If we know the model of screen (screens if applied nationwide), and their physical size, we can work out roughly how many physical pixels are one each screen, in other words, how many actual LED clusters we are sending info to.
This will give us an idea of how much detail we’re really talking about. Bear in mind that screens vary in dot pitch (distance between pixels) from about 4mm to 25mm.
The composite video feed doesn’t help matters. It’s probably the worst video signal available, but quite common in older screens.
This means that you render everything a little bigger than normal, to cope with the picture degradation (as I discovered on another job recently). Maybe 150%…
The other issue is how the Mac Mini outputs composite video. If it’s a little USB/firewire device, we’re in trouble. Is there some kinda built-in video output in the Mac Mini? Hopefully not….Maybe a Mac Mini is a little underpowered for what you’re doing here…..or is it just me?

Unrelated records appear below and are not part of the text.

-- the grist loader (03_start_up_and_grist.md)

/-- Records that the loader acts on (R95, R98, R100 to R102, R105 to R107, R275): the words written in order, MASK from
the staged word or what a read returns, FILL, COMMIT, TAG; what the loader may not write; the counts, the digest and the
bytes, and the reads of 256 bytes that bring them. The length of a read, MASK's old value and a failed COMMIT's count
are the model's (log entry 63), and so are addresses that run past 0xFFFF (log entry 30). Records skipped by LEN, and
the stops of the load (R96, R97, R99, R103, R105, R107, R109, R110): what stops it, the abort of the loader's draught,
GLB_LOAD_ST, the LOAD entry of the log, and READY or the power-on table. A read that the next record needs waits while a
direct transfer holds the port (R542), and with it the record. What rests on log entries 30 and 63 is this model's
choice or inference. -/
def Obligations.LoadRecords : Prop :=
  (∀ (s : State) (a m v g : Word) (d : List Word), s.boot.phase = .load → s.boot.polled = true →
    (s.unit 0x56).fenced = false → proofRun s ≠ 2 → bit (s.reg 0x5000) 3 = false →
    let used (typ : Nat) (ws : List Word) : State :=
      let all := wd (4096 * typ + ws.length) :: ws
      let n := s.boot.bytes + 2 * all.length
      let crc := crc32 s.boot.crc (wordBytes all)
      let reads := (List.range 256).filter fun k => 1 ≤ k ∧ s.boot.bytes ≤ 256 * k ∧ 256 * k < n
      ({ s with sphUse := if reads = [] then s.sphUse else rdMode s, boot := { s.boot with
          crc := crc, bytes := n, cmds := s.boot.cmds ++ reads.map fun k => readCmd s (imageBase s + 256 * k) 256 } }.setPair 0x0027 (BitVec.ofNat 32 n)).setPair 0x0029
        (crc ^^^ 0xFFFFFFFF)
    let counted (t : State) : State :=
      { t.setReg 0x0022 (t.reg 0x0022 + 1) with boot := { t.boot with index := t.boot.index + 1 } }
    let fits (ws : List Word) := s.boot.bytes + 2 + 2 * ws.length ≤ 65536
    let put (t : State) (b : Nat) (w : Word) : State := loaderWrite t b w
    let old := match s.staged a.toNat with
      | some e => e.word
      | none => view (used 2 [a, m, v]) .loader a.toNat
    let c := opCommit (used 4 [g]) .loader g
    (1 ≤ d.length → d.length ≤ 4094 → fits (a :: d) → Leaves (.write (a :: d)) s
      (counted (d.zipIdx.foldl (fun t p => put t (a.toNat + p.2) p.1) (used 1 (a :: d))))) ∧
    (fits [a, m, v] → Leaves (.mask a m v) s
      (counted (put (used 2 [a, m, v]) a.toNat ((old &&& ~~~m) ||| (v &&& m))))) ∧
    (fits [a, m, v] → Leaves (.fill a m v) s
      (counted ((List.range m.toNat).foldl (fun t i => put t (a.toNat + i) v) (used 3 [a, m, v])))) ∧
    (fits [g] → Leaves (.gristCommit g) s (counted (rejected c.1 c.2.1))) ∧
    (1 ≤ d.length → d.length ≤ 8 → fits d → ∃ t, Leaves (.tag d) s t ∧ t = { counted (used 5 d) with regs := t.regs } ∧
      (∀ i, i < 8 → t.reg (0x0030 + i) = d.getD i 0) ∧
      (∀ b, b < 0x0030 ∨ 0x0038 ≤ b → t.reg b = (counted (used 5 d)).reg b)) ∧
    (∀ (t : State) (b : Nat) (w : Word),
      let b' := b % 65536
      let e := writeCode t .loader b' w
      let z := put t b w
      (e = 0 → z = applyWrite t .loader b' w) ∧
      (e ≠ 0 → z.reg 0x0024 = wd (satInc (t.reg 0x0024).toNat 0xFFFF) ∧
        (t.reg 0x0024 = 0 → z.reg 0x0025 = wd t.boot.index ∧ z.reg 0x0026 = e) ∧
        (t.reg 0x0024 ≠ 0 → z.reg 0x0025 = t.reg 0x0025 ∧ z.reg 0x0026 = t.reg 0x0026) ∧
        z = { t with regs := z.regs, reqs := z.reqs })) ∧
    (∀ (t : State) (b : Nat) (w : Word), b = 0x0002 ∨ (0x0020 ≤ b ∧ b ≤ 0x003F ∧ b ≠ 0x002D) ∨ (0x7000 ≤ b ∧ b < 0x8000) →
      let i := regInfo b
      writeCode t .loader b w ≠ 0 ∧
      (bankPending t .loader = false → i.acc ≠ .unmapped → (i.acc = .reserved → w = 0) → w &&& ~~~i.mask = 0 →
        writeRange t .loader b w = true → writeCode t .loader b w = 0x0203))) ∧
  (∀ (s : State) (h : Word) (ws : List Word) (len : BitVec 12), s.boot.phase = .load → s.boot.polled = true →
    (s.unit 0x56).fenced = false → proofRun s ≠ 2 →
    let held := bit (s.reg 0x5000) 3 = true
    let used (all : List Word) : State := consume s all
    let typ := field h 15 12
    let n := field h 11 0
    let skipped := (typ = 1 ∧ n < 2) ∨ ((typ = 2 ∨ typ = 3) ∧ n ≠ 3) ∨ (typ = 4 ∧ n ≠ 1) ∨ (typ = 5 ∧ (n = 0 ∨ 8 < n)) ∨
      (6 ≤ typ ∧ h ≠ 0xFFFF)
    let room := s.boot.bytes + 2 ≤ 65536
    let slot := field (s.reg 0x0020) 6 6
    let stopped (t : State) (why : Nat) : State :=
      let es := t.draught.filter fun e => !e.loader
      let ab := t.draught.any fun e => e.loader
      let m := { t with draught := es
                        holders := t.holders.filter fun x => es.any fun e => holderOf e.addr = some x.holder }.setReg
        0x0020 (wd (8 * why + 32 + 64 * slot + if ab then 128 else 0))
      let l := logPut m 0x03 false [wd (slot + 2 * why), t.reg 0x0022, t.reg 0x0024, t.reg 0x0029, t.reg 0x002A,
        t.reg 0x0027, t.reg 0x0028]
      { l with boot := { t.boot with phase := .ready } }
    let on (t : State) : State := { t with seq := { st := 1 }, boot := { t.boot with phase := .running } }
    let auto := bit (s.reg 0x002D) 0
    (held → (∃ k ∈ List.range 256, 1 ≤ k ∧ s.boot.bytes ≤ 256 * k ∧ 256 * k < s.boot.bytes + 2) →
      Leaves (.term len) s s ∧ Leaves .erased s s) ∧
    (¬held → skipped → n = ws.length → room → s.boot.bytes + 2 + 2 * ws.length ≤ 65536 →
      Leaves (.skippedRecord h ws) s
        { (used (h :: ws)).setReg 0x0023 (s.reg 0x0023 + 1) with
          boot := { (used (h :: ws)).boot with index := s.boot.index + 1 } }) ∧
    (¬held → room → auto = false →
      Leaves (.term len) s (stopped (used [wd len.toNat]) 1) ∧ Leaves .erased s (stopped (readNext s 2) 2)) ∧
    (¬held → room → auto = true →
      Leaves (.term len) s (on (stopped (used [wd len.toNat]) 1)) ∧
      Leaves .erased s (on (stopped (readNext s 2) 2))) ∧
    let ended (t : State) : State := if bit (t.reg 0x002D) 0 then on (stopped t 3) else stopped t 3
    (s.boot.bytes = 65536 → Leaves (.window []) s (ended s)) ∧
    (∀ a d, ¬held → s.boot.bytes + 2 * (d.length + 2) = 65536 → ws = a :: d → typ = 1 → d.length + 1 < n →
      let t := d.zipIdx.foldl (fun t p => loaderWrite t (a.toNat + p.2) p.1) (used (h :: ws))
      field (t.reg 0x0020) 6 6 = slot → Leaves (.window (h :: ws)) s (ended t)) ∧
    (¬held → s.boot.bytes + 2 * (ws.length + 1) = 65536 → 2 ≤ typ → h ≠ 0xFFFF → ws.length < n →
      Leaves (.window (h :: ws)) s (ended (used (h :: ws)))))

It needs to be converted using a professional scan converter, like a Barco ImagePro or Matrox MXO, otherwise the video output is going to be really crap…. ImagePro is good, because it can cleanly scale the image up to the right size.
Sorry. Going on here a bit.
1) Make of screen. Including Dot Pitch. 5mm? 8mm? 20mm?
Once you’ve got that, we can put a brief together, like:
1) “Please make a Jitter patch that outputs a 640×480 image (but needs to run cleanly on a Mac Mini).”
2) “You’ve got a Unibrain USB camera as an input.”
That sort of thing.
Most of the dudes on this forum have a lot of experience with hands-on installations. This means we havbe all been through the pain of slaving at a keyboard in our studio for weeks to make something that looks great, only to show it on a screen, or in a space that makes it look absolutely shite. It happens A LOT. Particularly when big clients with budgets are absent. However, I realise it seems like the Spanish Inquisition at times.